▼▼▼
@[simp] theorem State.led_cfg (v : Bool) : (s.led v).cfg = s.cfg := rfl
@[simp] theorem State.led_drv (v : Bool) : (s.led v).drv = s.drv := rfl
@[simp] theorem State.led_seq (v : Bool) : (s.led v).seq = s.seq := rfl
@[simp] theorem State.led_micro (v : Bool) : (s.led v).micro = s.micro := rfl
@[simp] theorem State.led_op (v : Bool) : (s.led v).op = s.op := rfl
@[simp] theorem State.led_reqAddr (v : Bool) : (s.led v).reqAddr = s.reqAddr := rfl
@[simp] theorem State.led_reqLen (v : Bool) : (s.led v).reqLen = s.reqLen := rfl
@[simp] theorem State.led_hdrIdx (v : Bool) : (s.led v).hdrIdx = s.hdrIdx := rfl
@[simp] theorem State.led_curAddr (v : Bool) : (s.led v).curAddr = s.curAddr := rfl
@[simp] theorem State.led_rem (v : Bool) : (s.led v).rem = s.rem := rfl
@[simp] theorem State.led_chunkLen (v : Bool) : (s.led v).chunkLen = s.chunkLen := rfl
@[simp] theorem State.led_bufIdx (v : Bool) : (s.led v).bufIdx = s.bufIdx := rfl
@[simp] theorem State.led_idMfr (v : Bool) : (s.led v).idMfr = s.idMfr := rfl
@[simp] theorem State.led_idDev (v : Bool) : (s.led v).idDev = s.idDev := rfl
@[simp] theorem State.led_status (v : Bool) : (s.led v).status = s.status := rfl
@[simp] theorem State.led_buf (v : Bool) : (s.led v).buf = s.buf := rfl
@[simp] theorem State.led_wrOff (v : Bool) : (s.led v).wrOff = s.wrOff := rfl
@[simp] theorem State.led_wrPageMode (v : Bool) : (s.led v).wrPageMode = s.wrPageMode := rfl
@[simp] theorem State.led_erAddr (v : Bool) : (s.led v).erAddr = s.erAddr := rfl
@[simp] theorem State.led_erCount (v : Bool) : (s.led v).erCount = s.erCount := rfl
@[simp] theorem State.led_erIdx (v : Bool) : (s.led v).erIdx = s.erIdx := rfl
@[simp] theorem State.led_cs (v : Bool) : (s.led v).cs = s.cs := rfl
@[simp] theorem State.led_ledBusy (v : Bool) : (s.led v).ledBusy = v := rfl
@[simp] theorem State.led_faultCause (v : Bool) : (s.led v).faultCause = s.faultCause := rfl
@[simp] theorem State.led_rxQ (v : Bool) : (s.led v).rxQ = s.rxQ := rfl
@[simp] theorem State.led_txFinished (v : Bool) : (s.led v).txFinished = s.txFinished := rfl
@[simp] theorem State.led_trace (v : Bool) : (s.led v).trace = if s.ledBusy = v then s.trace else s.trace ++ [.led v] := rfl
@[simp] theorem State.led_flash (v : Bool) : (s.led v).flash = s.flash := rfl
@[simp] theorem State.led_host (v : Bool) : (s.led v).host = s.host := rfl
@[simp] theorem State.led_turns (v : Bool) : (s.led v).turns = s.turns := rfl
@[simp] theorem State.led_noise (v : Bool) : (s.led v).noise = s.noise := rfl

@[simp] theorem State.serialWrite_cfg (b : Byte) : (s.serialWrite b).cfg = s.cfg := rfl
@[simp] theorem State.serialWrite_drv (b : Byte) : (s.serialWrite b).drv = s.drv := rfl
@[simp] theorem State.serialWrite_seq (b : Byte) : (s.serialWrite b).seq = s.seq := rfl
@[simp] theorem State.serialWrite_micro (b : Byte) : (s.serialWrite b).micro = s.micro := rfl
@[simp] theorem State.serialWrite_op (b : Byte) : (s.serialWrite b).op = s.op := rfl
@[simp] theorem State.serialWrite_reqAddr (b : Byte) : (s.serialWrite b).reqAddr = s.reqAddr := rfl
@[simp] theorem State.serialWrite_reqLen (b : Byte) : (s.serialWrite b).reqLen = s.reqLen := rfl
@[simp] theorem State.serialWrite_hdrIdx (b : Byte) : (s.serialWrite b).hdrIdx = s.hdrIdx := rfl
@[simp] theorem State.serialWrite_curAddr (b : Byte) : (s.serialWrite b).curAddr = s.curAddr := rfl
@[simp] theorem State.serialWrite_rem (b : Byte) : (s.serialWrite b).rem = s.rem := rfl
@[simp] theorem State.serialWrite_chunkLen (b : Byte) : (s.serialWrite b).chunkLen = s.chunkLen := rfl
@[simp] theorem State.serialWrite_bufIdx (b : Byte) : (s.serialWrite b).bufIdx = s.bufIdx := rfl
@[simp] theorem State.serialWrite_idMfr (b : Byte) : (s.serialWrite b).idMfr = s.idMfr := rfl
@[simp] theorem State.serialWrite_idDev (b : Byte) : (s.serialWrite b).idDev = s.idDev := rfl
@[simp] theorem State.serialWrite_status (b : Byte) : (s.serialWrite b).status = s.status := rfl
@[simp] theorem State.serialWrite_buf (b : Byte) : (s.serialWrite b).buf = s.buf := rfl
@[simp] theorem State.serialWrite_wrOff (b : Byte) : (s.serialWrite b).wrOff = s.wrOff := rfl
@[simp] theorem State.serialWrite_wrPageMode (b : Byte) : (s.serialWrite b).wrPageMode = s.wrPageMode := rfl
@[simp] theorem State.serialWrite_erAddr (b : Byte) : (s.serialWrite b).erAddr = s.erAddr := rfl
@[simp] theorem State.serialWrite_erCount (b : Byte) : (s.serialWrite b).erCount = s.erCount := rfl
@[simp] theorem State.serialWrite_erIdx (b : Byte) : (s.serialWrite b).erIdx = s.erIdx := rfl
@[simp] theorem State.serialWrite_cs (b : Byte) : (s.serialWrite b).cs = s.cs := rfl
@[simp] theorem State.serialWrite_ledBusy (b : Byte) : (s.serialWrite b).ledBusy = s.ledBusy := rfl
@[simp] theorem State.serialWrite_faultCause (b : Byte) : (s.serialWrite b).faultCause = s.faultCause := rfl
@[simp] theorem State.serialWrite_rxQ (b : Byte) : (s.serialWrite b).rxQ = s.rxQ := rfl
@[simp] theorem State.serialWrite_txFinished (b : Byte) : (s.serialWrite b).txFinished = true := rfl
@[simp] theorem State.serialWrite_trace (b : Byte) : (s.serialWrite b).trace = s.trace ++ [.tx b] := rfl
@[simp] theorem State.serialWrite_flash (b : Byte) : (s.serialWrite b).flash = s.flash := rfl
@[simp] theorem State.serialWrite_host (b : Byte) : (s.serialWrite b).host = s.host.receive b := rfl
@[simp] theorem State.serialWrite_turns (b : Byte) : (s.serialWrite b).turns = s.turns := rfl
@[simp] theorem State.serialWrite_noise (b : Byte) : (s.serialWrite b).noise = s.noise := rfl

@[simp] theorem State.serialTake_cfg (b : Byte) : (s.serialTake b).cfg = s.cfg := rfl
@[simp] theorem State.serialTake_drv (b : Byte) : (s.serialTake b).drv = s.drv := rfl
@[simp] theorem State.serialTake_seq (b : Byte) : (s.serialTake b).seq = s.seq := rfl
@[simp] theorem State.serialTake_micro (b : Byte) : (s.serialTake b).micro = s.micro := rfl
@[simp] theorem State.serialTake_op (b : Byte) : (s.serialTake b).op = s.op := rfl
@[simp] theorem State.serialTake_reqAddr (b : Byte) : (s.serialTake b).reqAddr = s.reqAddr := rfl
@[simp] theorem State.serialTake_reqLen (b : Byte) : (s.serialTake b).reqLen = s.reqLen := rfl
@[simp] theorem State.serialTake_hdrIdx (b : Byte) : (s.serialTake b).hdrIdx = s.hdrIdx := rfl
@[simp] theorem State.serialTake_curAddr (b : Byte) : (s.serialTake b).curAddr = s.curAddr := rfl
@[simp] theorem State.serialTake_rem (b : Byte) : (s.serialTake b).rem = s.rem := rfl
@[simp] theorem State.serialTake_chunkLen (b : Byte) : (s.serialTake b).chunkLen = s.chunkLen := rfl
@[simp] theorem State.serialTake_bufIdx (b : Byte) : (s.serialTake b).bufIdx = s.bufIdx := rfl
@[simp] theorem State.serialTake_idMfr (b : Byte) : (s.serialTake b).idMfr = s.idMfr := rfl
@[simp] theorem State.serialTake_idDev (b : Byte) : (s.serialTake b).idDev = s.idDev := rfl
@[simp] theorem State.serialTake_status (b : Byte) : (s.serialTake b).status = s.status := rfl
@[simp] theorem State.serialTake_buf (b : Byte) : (s.serialTake b).buf = s.buf := rfl
@[simp] theorem State.serialTake_wrOff (b : Byte) : (s.serialTake b).wrOff = s.wrOff := rfl
@[simp] theorem State.serialTake_wrPageMode (b : Byte) : (s.serialTake b).wrPageMode = s.wrPageMode := rfl
@[simp] theorem State.serialTake_erAddr (b : Byte) : (s.serialTake b).erAddr = s.erAddr := rfl
@[simp] theorem State.serialTake_erCount (b : Byte) : (s.serialTake b).erCount = s.erCount := rfl
@[simp] theorem State.serialTake_erIdx (b : Byte) : (s.serialTake b).erIdx = s.erIdx := rfl
@[simp] theorem State.serialTake_cs (b : Byte) : (s.serialTake b).cs = s.cs := rfl
@[simp] theorem State.serialTake_ledBusy (b : Byte) : (s.serialTake b).ledBusy = s.ledBusy := rfl
@[simp] theorem State.serialTake_faultCause (b : Byte) : (s.serialTake b).faultCause = s.faultCause := rfl
@[simp] theorem State.serialTake_rxQ (b : Byte) : (s.serialTake b).rxQ = s.rxQ.tail := rfl
@[simp] theorem State.serialTake_txFinished (b : Byte) : (s.serialTake b).txFinished = s.txFinished := rfl
@[simp] theorem State.serialTake_trace (b : Byte) : (s.serialTake b).trace = s.trace ++ [.rx b] := rfl
@[simp] theorem State.serialTake_flash (b : Byte) : (s.serialTake b).flash = s.flash := rfl
@[simp] theorem State.serialTake_host (b : Byte) : (s.serialTake b).host = s.host := rfl
@[simp] theorem State.serialTake_turns (b : Byte) : (s.serialTake b).turns = s.turns := rfl
@[simp] theorem State.serialTake_noise (b : Byte) : (s.serialTake b).noise = s.noise := rfl

@[simp] theorem State.spi_cfg (xs : List Event) : (s.spi xs).cfg = s.cfg := rfl
@[simp] theorem State.spi_drv (xs : List Event) : (s.spi xs).drv = s.drv := rfl
@[simp] theorem State.spi_seq (xs : List Event) : (s.spi xs).seq = s.seq := rfl
@[simp] theorem State.spi_micro (xs : List Event) : (s.spi xs).micro = s.micro := rfl
@[simp] theorem State.spi_op (xs : List Event) : (s.spi xs).op = s.op := rfl
@[simp] theorem State.spi_reqAddr (xs : List Event) : (s.spi xs).reqAddr = s.reqAddr := rfl
@[simp] theorem State.spi_reqLen (xs : List Event) : (s.spi xs).reqLen = s.reqLen := rfl
@[simp] theorem State.spi_hdrIdx (xs : List Event) : (s.spi xs).hdrIdx = s.hdrIdx := rfl
@[simp] theorem State.spi_curAddr (xs : List Event) : (s.spi xs).curAddr = s.curAddr := rfl
@[simp] theorem State.spi_rem (xs : List Event) : (s.spi xs).rem = s.rem := rfl
@[simp] theorem State.spi_chunkLen (xs : List Event) : (s.spi xs).chunkLen = s.chunkLen := rfl
@[simp] theorem State.spi_bufIdx (xs : List Event) : (s.spi xs).bufIdx = s.bufIdx := rfl
@[simp] theorem State.spi_idMfr (xs : List Event) : (s.spi xs).idMfr = s.idMfr := rfl
@[simp] theorem State.spi_idDev (xs : List Event) : (s.spi xs).idDev = s.idDev := rfl
@[simp] theorem State.spi_status (xs : List Event) : (s.spi xs).status = s.status := rfl
@[simp] theorem State.spi_buf (xs : List Event) : (s.spi xs).buf = s.buf := rfl
@[simp] theorem State.spi_wrOff (xs : List Event) : (s.spi xs).wrOff = s.wrOff := rfl
@[simp] theorem State.spi_wrPageMode (xs : List Event) : (s.spi xs).wrPageMode = s.wrPageMode := rfl
@[simp] theorem State.spi_erAddr (xs : List Event) : (s.spi xs).erAddr = s.erAddr := rfl
@[simp] theorem State.spi_erCount (xs : List Event) : (s.spi xs).erCount = s.erCount := rfl
@[simp] theorem State.spi_erIdx (xs : List Event) : (s.spi xs).erIdx = s.erIdx := rfl
@[simp] theorem State.spi_cs (xs : List Event) : (s.spi xs).cs = false := rfl
@[simp] theorem State.spi_ledBusy (xs : List Event) : (s.spi xs).ledBusy = s.ledBusy := rfl
@[simp] theorem State.spi_faultCause (xs : List Event) : (s.spi xs).faultCause = s.faultCause := rfl
@[simp] theorem State.spi_rxQ (xs : List Event) : (s.spi xs).rxQ = s.rxQ := rfl
@[simp] theorem State.spi_txFinished (xs : List Event) : (s.spi xs).txFinished = s.txFinished := rfl
@[simp] theorem State.spi_trace (xs : List Event) : (s.spi xs).trace = s.trace ++ (.cs true :: xs ++ [.cs false]) := rfl
@[simp] theorem State.spi_flash (xs : List Event) : (s.spi xs).flash = s.flash := rfl
@[simp] theorem State.spi_host (xs : List Event) : (s.spi xs).host = s.host := rfl
@[simp] theorem State.spi_turns (xs : List Event) : (s.spi xs).turns = s.turns := rfl
@[simp] theorem State.spi_noise (xs : List Event) : (s.spi xs).noise = s.noise := rfl

@[simp] theorem State.setFlash_cfg (f : Flash) : (s.setFlash f).cfg = s.cfg := rfl
@[simp] theorem State.setFlash_drv (f : Flash) : (s.setFlash f).drv = s.drv := rfl
@[simp] theorem State.setFlash_seq (f : Flash) : (s.setFlash f).seq = s.seq := rfl
@[simp] theorem State.setFlash_micro (f : Flash) : (s.setFlash f).micro = s.micro := rfl
@[simp] theorem State.setFlash_op (f : Flash) : (s.setFlash f).op = s.op := rfl
@[simp] theorem State.setFlash_reqAddr (f : Flash) : (s.setFlash f).reqAddr = s.reqAddr := rfl
@[simp] theorem State.setFlash_reqLen (f : Flash) : (s.setFlash f).reqLen = s.reqLen := rfl
@[simp] theorem State.setFlash_hdrIdx (f : Flash) : (s.setFlash f).hdrIdx = s.hdrIdx := rfl
@[simp] theorem State.setFlash_curAddr (f : Flash) : (s.setFlash f).curAddr = s.curAddr := rfl
@[simp] theorem State.setFlash_rem (f : Flash) : (s.setFlash f).rem = s.rem := rfl
@[simp] theorem State.setFlash_chunkLen (f : Flash) : (s.setFlash f).chunkLen = s.chunkLen := rfl
@[simp] theorem State.setFlash_bufIdx (f : Flash) : (s.setFlash f).bufIdx = s.bufIdx := rfl
@[simp] theorem State.setFlash_idMfr (f : Flash) : (s.setFlash f).idMfr = s.idMfr := rfl
@[simp] theorem State.setFlash_idDev (f : Flash) : (s.setFlash f).idDev = s.idDev := rfl
@[simp] theorem State.setFlash_status (f : Flash) : (s.setFlash f).status = s.status := rfl
@[simp] theorem State.setFlash_buf (f : Flash) : (s.setFlash f).buf = s.buf := rfl
@[simp] theorem State.setFlash_wrOff (f : Flash) : (s.setFlash f).wrOff = s.wrOff := rfl
@[simp] theorem State.setFlash_wrPageMode (f : Flash) : (s.setFlash f).wrPageMode = s.wrPageMode := rfl
@[simp] theorem State.setFlash_erAddr (f : Flash) : (s.setFlash f).erAddr = s.erAddr := rfl
@[simp] theorem State.setFlash_erCount (f : Flash) : (s.setFlash f).erCount = s.erCount := rfl
@[simp] theorem State.setFlash_erIdx (f : Flash) : (s.setFlash f).erIdx = s.erIdx := rfl
@[simp] theorem State.setFlash_cs (f : Flash) : (s.setFlash f).cs = s.cs := rfl
@[simp] theorem State.setFlash_ledBusy (f : Flash) : (s.setFlash f).ledBusy = s.ledBusy := rfl
@[simp] theorem State.setFlash_faultCause (f : Flash) : (s.setFlash f).faultCause = s.faultCause := rfl
@[simp] theorem State.setFlash_rxQ (f : Flash) : (s.setFlash f).rxQ = s.rxQ := rfl
@[simp] theorem State.setFlash_txFinished (f : Flash) : (s.setFlash f).txFinished = s.txFinished := rfl
@[simp] theorem State.setFlash_trace (f : Flash) : (s.setFlash f).trace = s.trace := rfl
@[simp] theorem State.setFlash_flash (f : Flash) : (s.setFlash f).flash = f := rfl
@[simp] theorem State.setFlash_host (f : Flash) : (s.setFlash f).host = s.host := rfl
@[simp] theorem State.setFlash_turns (f : Flash) : (s.setFlash f).turns = s.turns := rfl
@[simp] theorem State.setFlash_noise (f : Flash) : (s.setFlash f).noise = s.noise := rfl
▲▲▲
**YOUR GOAL:** What you return should be only the lines from the line containing "f).rem = s.rem := rfl" through the end of the material above, reproduced exactly, first and last included.

**SOLUTION TO THIS TASK:**
@[simp] theorem State.setFlash_rem (f : Flash) : (s.setFlash f).rem = s.rem := rfl
@[simp] theorem State.setFlash_chunkLen (f : Flash) : (s.setFlash f).chunkLen = s.chunkLen := rfl
@[simp] theorem State.setFlash_bufIdx (f : Flash) : (s.setFlash f).bufIdx = s.bufIdx := rfl
@[simp] theorem State.setFlash_idMfr (f : Flash) : (s.setFlash f).idMfr = s.idMfr := rfl
@[simp] theorem State.setFlash_idDev (f : Flash) : (s.setFlash f).idDev = s.idDev := rfl
@[simp] theorem State.setFlash_status (f : Flash) : (s.setFlash f).status = s.status := rfl
@[simp] theorem State.setFlash_buf (f : Flash) : (s.setFlash f).buf = s.buf := rfl
@[simp] theorem State.setFlash_wrOff (f : Flash) : (s.setFlash f).wrOff = s.wrOff := rfl
@[simp] theorem State.setFlash_wrPageMode (f : Flash) : (s.setFlash f).wrPageMode = s.wrPageMode := rfl
@[simp] theorem State.setFlash_erAddr (f : Flash) : (s.setFlash f).erAddr = s.erAddr := rfl
@[simp] theorem State.setFlash_erCount (f : Flash) : (s.setFlash f).erCount = s.erCount := rfl
@[simp] theorem State.setFlash_erIdx (f : Flash) : (s.setFlash f).erIdx = s.erIdx := rfl
@[simp] theorem State.setFlash_cs (f : Flash) : (s.setFlash f).cs = s.cs := rfl
@[simp] theorem State.setFlash_ledBusy (f : Flash) : (s.setFlash f).ledBusy = s.ledBusy := rfl
@[simp] theorem State.setFlash_faultCause (f : Flash) : (s.setFlash f).faultCause = s.faultCause := rfl
@[simp] theorem State.setFlash_rxQ (f : Flash) : (s.setFlash f).rxQ = s.rxQ := rfl
@[simp] theorem State.setFlash_txFinished (f : Flash) : (s.setFlash f).txFinished = s.txFinished := rfl
@[simp] theorem State.setFlash_trace (f : Flash) : (s.setFlash f).trace = s.trace := rfl
@[simp] theorem State.setFlash_flash (f : Flash) : (s.setFlash f).flash = f := rfl
@[simp] theorem State.setFlash_host (f : Flash) : (s.setFlash f).host = s.host := rfl
@[simp] theorem State.setFlash_turns (f : Flash) : (s.setFlash f).turns = s.turns := rfl
@[simp] theorem State.setFlash_noise (f : Flash) : (s.setFlash f).noise = s.noise := rfl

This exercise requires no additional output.